-- ==== Sys2Proof/Tests/Slice0.lean ====
section
/-! SUPPORT. The model's own tests. A test's expected result is the spec's: the vectors of spec/95_test_vectors.md are
named by their ids, the rest by their rules. A theorem `meets_<statement>` shows a concrete case of every hypothesis of
that statement. -/

namespace Sys2Proof.Tests

open Sys2Proof.Machine

/-! ## Helpers -/

/-- The reset state with some registers set. -/
def start (regs : List (Reg × Byte)) : State := regs.foldl (fun s r => s.setReg r.1 r.2) State.reset

/-- `s` with some bytes of memory set. -/
def State.poke (s : State) (a : Nat) (bytes : List Byte) : State :=
  { s with mem := Memory.writeList s.cfg s.mem a bytes }

/-- `s` with one pixel flipped. -/
def State.dot (s : State) (x y : Nat) : State := { s with fb := flipPixel s.fb x y }

/-- The state an outcome answers. -/
def stateOf : Result → Option State
  | .next t => some t
  | .fault _ => none
  | .refused _ => none

/-- The state after one Step that runs the word w. -/
def after (w : Word) (s : State) : Option State := stateOf (step (s.placeWord w))

/-- An outcome that the kernel finds to be a next state with a property is one. -/
theorem answers (r : Result) (p : State → Prop) [DecidablePred p] (h : (stateOf r).any (fun t => decide (p t)) = true) :
    ∃ t, r = .next t ∧ p t := by
  cases r with
  | next t => exact ⟨t, rfl, by simpa [stateOf] using h⟩
  | fault _ => simp [stateOf] at h
  | refused _ => simp [stateOf] at h

/-! ## WellFormed: an ill-formed term for each check, and a well-formed one -/

theorem test_wf_refuses_nop0 : ∀ k ∈ [0x0#4, 0xE#4], (Instr.nop0 k).wellFormed = false := by decide
theorem test_wf_refuses_nop8 :
    ∀ k ∈ [0x0#4, 0x1#4, 0x2#4, 0x3#4, 0x4#4, 0x5#4, 0x6#4, 0x7#4, 0xE#4], (Instr.nop8 k).wellFormed = false := by decide
theorem test_wf_refuses_nopE : ∀ k ∈ [0x1#4, 0xE#4], (Instr.nopE k).wellFormed = false := by decide
theorem test_wf_refuses_nopF :
    ∀ k ∈ [0x07#8, 0x0A#8, 0x15#8, 0x18#8, 0x1E#8, 0x29#8, 0x33#8, 0x55#8, 0x65#8], (Instr.nopF k).wellFormed = false := by
  decide
theorem test_wf_accepts : (Instr.nop0 0x1).wellFormed = true ∧ (Instr.nop8 0x8).wellFormed = true ∧
    (Instr.nopE 0xF).wellFormed = true ∧ (Instr.nopF 0x00).wellFormed = true ∧ (Instr.drw 0xF 0xF 0xF).wellFormed = true := by
  decide

/-! ## Decoding: a word written out bit by bit from the formats of spec/30_encoding.md for every constructor -/

-- op = 0000, two ignored nibbles, key = w[3:0] (R307).
theorem test_decode_family0 : decodeWord 0b0000000011100000 = .cls ∧ decodeWord 0b0000000011101110 = .ret ∧
    decodeWord 0b0000101010110101 = .nop0 0x5 := by decide
-- op = 0001, 0010, 1010, 1011, then NNN in w[11:0] (R301, R306).
theorem test_decode_nnn : decodeWord 0b0001001000110100 = .jp 0x234 ∧ decodeWord 0b0010100000000001 = .call 0x801 ∧
    decodeWord 0b1010001100000000 = .ldI 0x300 ∧ decodeWord 0b1011111111111110 = .jpV0 0xFFE := by decide
-- op = 0011, 0100, 0110, 0111, 1100, then X in w[11:8] and NN in w[7:0] (R301, R306).
theorem test_decode_xnn : decodeWord 0b0011001101000010 = .seImm 0x3 0x42 ∧
    decodeWord 0b0100100000000001 = .sneImm 0x8 0x01 ∧ decodeWord 0b0110101000000010 = .ldImm 0xA 0x02 ∧
    decodeWord 0b0111101000000101 = .addImm 0xA 0x05 ∧ decodeWord 0b1100001100001111 = .rnd 0x3 0x0F := by decide
-- op = 0101 and 1001, X in w[11:8], Y in w[7:4], w[3:0] ignored (R302, R305).
theorem test_decode_skips : decodeWord 0b0101000100100111 = .seReg 0x1 0x2 ∧
    decodeWord 0b1001100001001111 = .sneReg 0x8 0x4 := by decide
-- op = 1000, X in w[11:8], Y in w[7:4], key = w[3:0] (R308).
theorem test_decode_family8 : decodeWord 0b1000000100100000 = .ldReg 0x1 0x2 ∧
    decodeWord 0b1000000100100001 = .orReg 0x1 0x2 ∧ decodeWord 0b1000000100100010 = .andReg 0x1 0x2 ∧
    decodeWord 0b1000000100100011 = .xorReg 0x1 0x2 ∧ decodeWord 0b1000111111100100 = .addReg 0xF 0xE ∧
    decodeWord 0b1000000100100101 = .subReg 0x1 0x2 ∧ decodeWord 0b1000000100100110 = .shr 0x1 0x2 ∧
    decodeWord 0b1000000100100111 = .subn 0x1 0x2 ∧ decodeWord 0b1000000100101110 = .shl 0x1 0x2 ∧
    decodeWord 0b1000000100101000 = .nop8 0x8 := by decide
-- op = 1101, X in w[11:8], Y in w[7:4], N in w[3:0] (R306).
theorem test_decode_drw : decodeWord 0b1101000100100101 = .drw 0x1 0x2 0x5 := by decide
-- op = 1110, X in w[11:8], w[7:4] ignored, key = w[3:0] (R309, C2).
theorem test_decode_familyE : decodeWord 0b1110010010011110 = .skp 0x4 ∧ decodeWord 0b1110010010100001 = .sknp 0x4 ∧
    decodeWord 0b1110010000011110 = .skp 0x4 ∧ decodeWord 0b1110010010100010 = .nopE 0x2 := by decide
-- op = 1111, X in w[11:8], key = w[7:0] (R310).
theorem test_decode_familyF : decodeWord 0b1111101000000111 = .ldVxDt 0xA ∧ decodeWord 0b1111001100001010 = .ldVxK 0x3 ∧
    decodeWord 0b1111101000010101 = .ldDtVx 0xA ∧ decodeWord 0b1111000100011000 = .ldStVx 0x1 ∧
    decodeWord 0b1111001000011110 = .addI 0x2 ∧ decodeWord 0b1111000000101001 = .ldF 0x0 ∧
    decodeWord 0b1111101000110011 = .ldB 0xA ∧ decodeWord 0b1111001001010101 = .ldMemVx 0x2 ∧
    decodeWord 0b1111001001100101 = .ldVxMem 0x2 ∧ decodeWord 0b1111000011111111 = .nopF 0xFF := by decide

/-- The byte at the lower address is w[15:8] (R300), and a single byte is no instruction. -/
theorem test_decode_bytes : (match decode [0x6A, 0x02, 0x7A] with
    | .ok r => some r
    | .error _ => none) = some (.ldImm 0xA 0x02, [0x7A]) ∧ decode [0x6A] = .error .truncated := ⟨by decide, rfl⟩
/-- The assembler's words (R313; spec/30_encoding.md). -/
theorem test_encode_canonical : encode .cls = 0x00E0 ∧ encode (.skp 0x4) = 0xE49E ∧ encode (.sknp 0x4) = 0xE4A1 ∧
    encode (.seReg 0x1 0x2) = 0x5120 ∧ encode (.ldMemVx 0x2) = 0xF255 := by decide
theorem test_decode_table_word : decodeTableWord 16 0x7A05 = some (.addImm 0xA 0x05) ∧
    decodeTableWord 17 0x7A05 = none := by decide
theorem test_fetch_word_runs :
    (stateOf (step (State.reset.withFetchWord 16 0x6A02))).map (fun t => (t.reg 0xA, t.pc, t.ir)) =
      some (0x02, 0x202, 0x6A02) := by decide

/-! ## Reset, parameters and the host's operations -/

/-- R10, R1403 and vector L1. -/
theorem test_defaults : Config.default.fontBase.val = 0x050 ∧ Config.default.logicVfReset = false ∧
    Config.default.shiftSrc = .vx ∧ Config.default.drawEdge = .clip := by decide
theorem test_reset_font : State.reset.memRead 0x050 = .ok 0xF0 ∧ State.reset.memRead 0x09F = .ok 0x80 ∧
    State.reset.memRead 0x04F = .ok 0x00 ∧ State.reset.memRead 0x0A0 = .ok 0x00 ∧
    State.reset.memRead 0x1000 = .error (.noSuchAddress 0x1000) := ⟨rfl, rfl, rfl, rfl, rfl⟩
/-- DOC0 §8's scenario loads 6A02 7A05 at 0x200 (vector P1, its first Step). -/
theorem test_load_then_step :
    (stateOf (session [.load [0x6A, 0x02, 0x7A, 0x05], .step] State.reset)).map (fun t => (t.reg 0xA, t.pc, t.stepped)) =
      some (0x02, 0x202, true) := by decide
/-- Vector L4: a second LOAD after the STEP is refused. -/
theorem test_load_after_step : stateOf (session [.load [0x6A, 0x02], .step, .load [0x6A, 0x02]] State.reset) = none := by
  decide

/-! ## The Step and its faults -/

/-- Vector S7: a Step decrements a timer above 0 and leaves one at 0. -/
theorem test_step_ticks : (after 0x6000 { State.reset with dt := 1 }).map (fun t => (t.dt, t.st)) = some (0, 0) := by decide
/-- Vector S8: the fault record, and PC and the timers as they were. -/
theorem test_fault_rolls_back :
    (after 0x00EE { State.reset with dt := 5, st := 5 }).map (fun t => (t.status, t.pc, t.dt, t.st)) =
      some (.fault .stackUnderflow 0x200 0x00EE, 0x200, 5, 5) := by decide
/-- Vector S10. -/
theorem test_fetch_range :
    (stateOf (step { State.reset with pc := 0xFFF })).map (fun t => t.status) = some (.fault .fetchRange 0x0FFF 0x0000) := by
  decide
/-- Vector S11: the fetch at 0xFFE is legal. -/
theorem test_last_fetch : (after 0x3000 { State.reset with pc := 0xFFE }).map (fun t => (t.pc, t.status)) =
    some (0x1002, .ok) := by decide

/-! ## NOP and flow control (vectors S1 to S6 and F1 to F15) -/

theorem test_nop0 : (after 0x0001 State.reset).map (fun t => (t.pc, t.sp, t.status)) = some (0x202, 0, .ok) := by decide
theorem test_nop8 : (after 0x800F (start [(0, 9)])).map (fun t => (t.pc, t.v)) = some (0x202, (start [(0, 9)]).v) := by decide
theorem test_nopE : (after 0xE400 State.reset).map (fun t => (t.pc, t.status)) = some (0x202, .ok) := by decide
theorem test_nopF : (after 0xF0FF State.reset).map (fun t => (t.pc, t.status)) = some (0x202, .ok) := by decide
theorem test_cls : (after 0x0120 (State.dot State.reset 5 5)).map (fun t => (t.pixel 5 5, t.pc)) = some (false, 0x202) := by
  decide
theorem test_ret : (after 0x00EE { State.reset with sp := 1, stack := State.reset.stack.set 0 0x206 }).map
    (fun t => (t.pc, t.sp, t.slot 0)) = some (0x206, 0, 0x206) := by decide
theorem test_jp : (after 0x1234 { State.reset with pc := 0x800 }).map (fun t => t.pc) = some 0x234 := by decide
theorem test_call_sixteenth : (after 0x2210 { State.reset with sp := 15 }).map (fun t => (t.slot 15, t.sp, t.pc)) =
    some (0x202, 16, 0x210) := by decide
theorem test_call_overflow : (after 0x2210 { State.reset with sp := 16 }).map (fun t => (t.status, t.sp)) =
    some (.fault .stackOverflow 0x200 0x2210, 16) := by decide
theorem test_se_imm_skips : (after 0x3342 (start [(3, 0x42)])).map (fun t => t.pc) = some 0x204 := by decide
theorem test_se_imm_not : (after 0x3343 (start [(3, 0x42)])).map (fun t => t.pc) = some 0x202 := by decide
theorem test_sne_imm_skips : (after 0x4300 (start [(3, 0x42)])).map (fun t => t.pc) = some 0x204 := by decide
theorem test_sne_imm_not : (after 0x4342 (start [(3, 0x42)])).map (fun t => t.pc) = some 0x202 := by decide
theorem test_se_reg_skips : (after 0x5127 (start [(1, 7), (2, 7)])).map (fun t => t.pc) = some 0x204 := by decide
theorem test_sne_reg_skips : (after 0x9120 (start [(1, 7), (2, 8)])).map (fun t => t.pc) = some 0x204 := by decide
theorem test_sne_reg_not : (after 0x9110 (start [(1, 7)])).map (fun t => t.pc) = some 0x202 := by decide
theorem test_jp_v0 : (after 0xBFFF (start [(0, 0xFF)])).map (fun t => t.pc) = some 0x10FE := by decide

/-! ## Register operations (vectors A1 to A37) -/

theorem test_ld_imm : (after 0x6A02 State.reset).map (fun t => (t.reg 0xA, t.pc)) = some (0x02, 0x202) := by decide
theorem test_add_imm_no_flag : (after 0x7101 (start [(1, 0xFF), (0xF, 0x55)])).map (fun t => (t.reg 1, t.reg 0xF)) =
    some (0x00, 0x55) := by decide
theorem test_ld_reg : (after 0x8120 (start [(2, 0x33)])).map (fun t => (t.reg 1, t.reg 2)) = some (0x33, 0x33) := by decide
theorem test_or : (after 0x8121 (start [(1, 0xF0), (2, 0x0F), (0xF, 0x77)])).map (fun t => (t.reg 1, t.reg 0xF)) =
    some (0xFF, 0x77) := by decide
theorem test_or_reset_policy : (after 0x8121 { start [(1, 0xF0), (2, 0x0F), (0xF, 0x77)] with
    cfg := { Config.default with logicVfReset := true } }).map (fun t => (t.reg 1, t.reg 0xF)) = some (0xFF, 0x00) := by decide
theorem test_and : (after 0x8122 (start [(1, 0xF0), (2, 0x3C)])).map (fun t => t.reg 1) = some 0x30 := by decide
theorem test_xor : (after 0x8123 (start [(1, 0xFF), (2, 0x0F)])).map (fun t => t.reg 1) = some 0xF0 := by decide
theorem test_xor_vf_reset_policy : (after 0x8F23 { start [(0xF, 0xAB), (2, 0x0F)] with
    cfg := { Config.default with logicVfReset := true } }).map (fun t => t.reg 0xF) = some 0x00 := by decide
theorem test_add_carry : (after 0x8124 (start [(1, 0xFF), (2, 0x01)])).map (fun t => (t.reg 1, t.reg 0xF)) =
    some (0x00, 1) := by decide
theorem test_add_flag_last : (after 0x8FE4 (start [(0xF, 0x10), (0xE, 0x20)])).map (fun t => t.reg 0xF) = some 0 := by decide
theorem test_sub_borrow : (after 0x8125 (start [(1, 3), (2, 5)])).map (fun t => (t.reg 1, t.reg 0xF)) =
    some (0xFE, 0) := by decide
theorem test_sub_equal : (after 0x8125 (start [(1, 4), (2, 4)])).map (fun t => (t.reg 1, t.reg 0xF)) =
    some (0x00, 1) := by decide
theorem test_shr : (after 0x8106 (start [(1, 0x05)])).map (fun t => (t.reg 1, t.reg 0xF)) = some (0x02, 1) := by decide
theorem test_shr_vy : (after 0x8126 { start [(1, 0xFF), (2, 0x04)] with
    cfg := { Config.default with shiftSrc := .vy } }).map (fun t => (t.reg 1, t.reg 0xF, t.reg 2)) =
      some (0x02, 0, 0x04) := by decide
theorem test_subn : (after 0x8127 (start [(1, 3), (2, 5)])).map (fun t => (t.reg 1, t.reg 0xF)) = some (0x02, 1) := by decide
theorem test_subn_borrow : (after 0x8127 (start [(1, 5), (2, 3)])).map (fun t => (t.reg 1, t.reg 0xF)) =
    some (0xFE, 0) := by decide
theorem test_shl : (after 0x810E (start [(1, 0x81)])).map (fun t => (t.reg 1, t.reg 0xF)) = some (0x02, 1) := by decide
theorem test_shl_flag_last : (after 0x8F0E (start [(0xF, 0x40)])).map (fun t => t.reg 0xF) = some 0 := by decide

------------------------

Lines in the data that include the word "vectors" should all be copied.

/-! SUPPORT. The model's own tests. A test's expected result is the spec's: the vectors of spec/95_test_vectors.md are
/-! ## NOP and flow control (vectors S1 to S6 and F1 to F15) -/
/-! ## Register operations (vectors A1 to A37) -/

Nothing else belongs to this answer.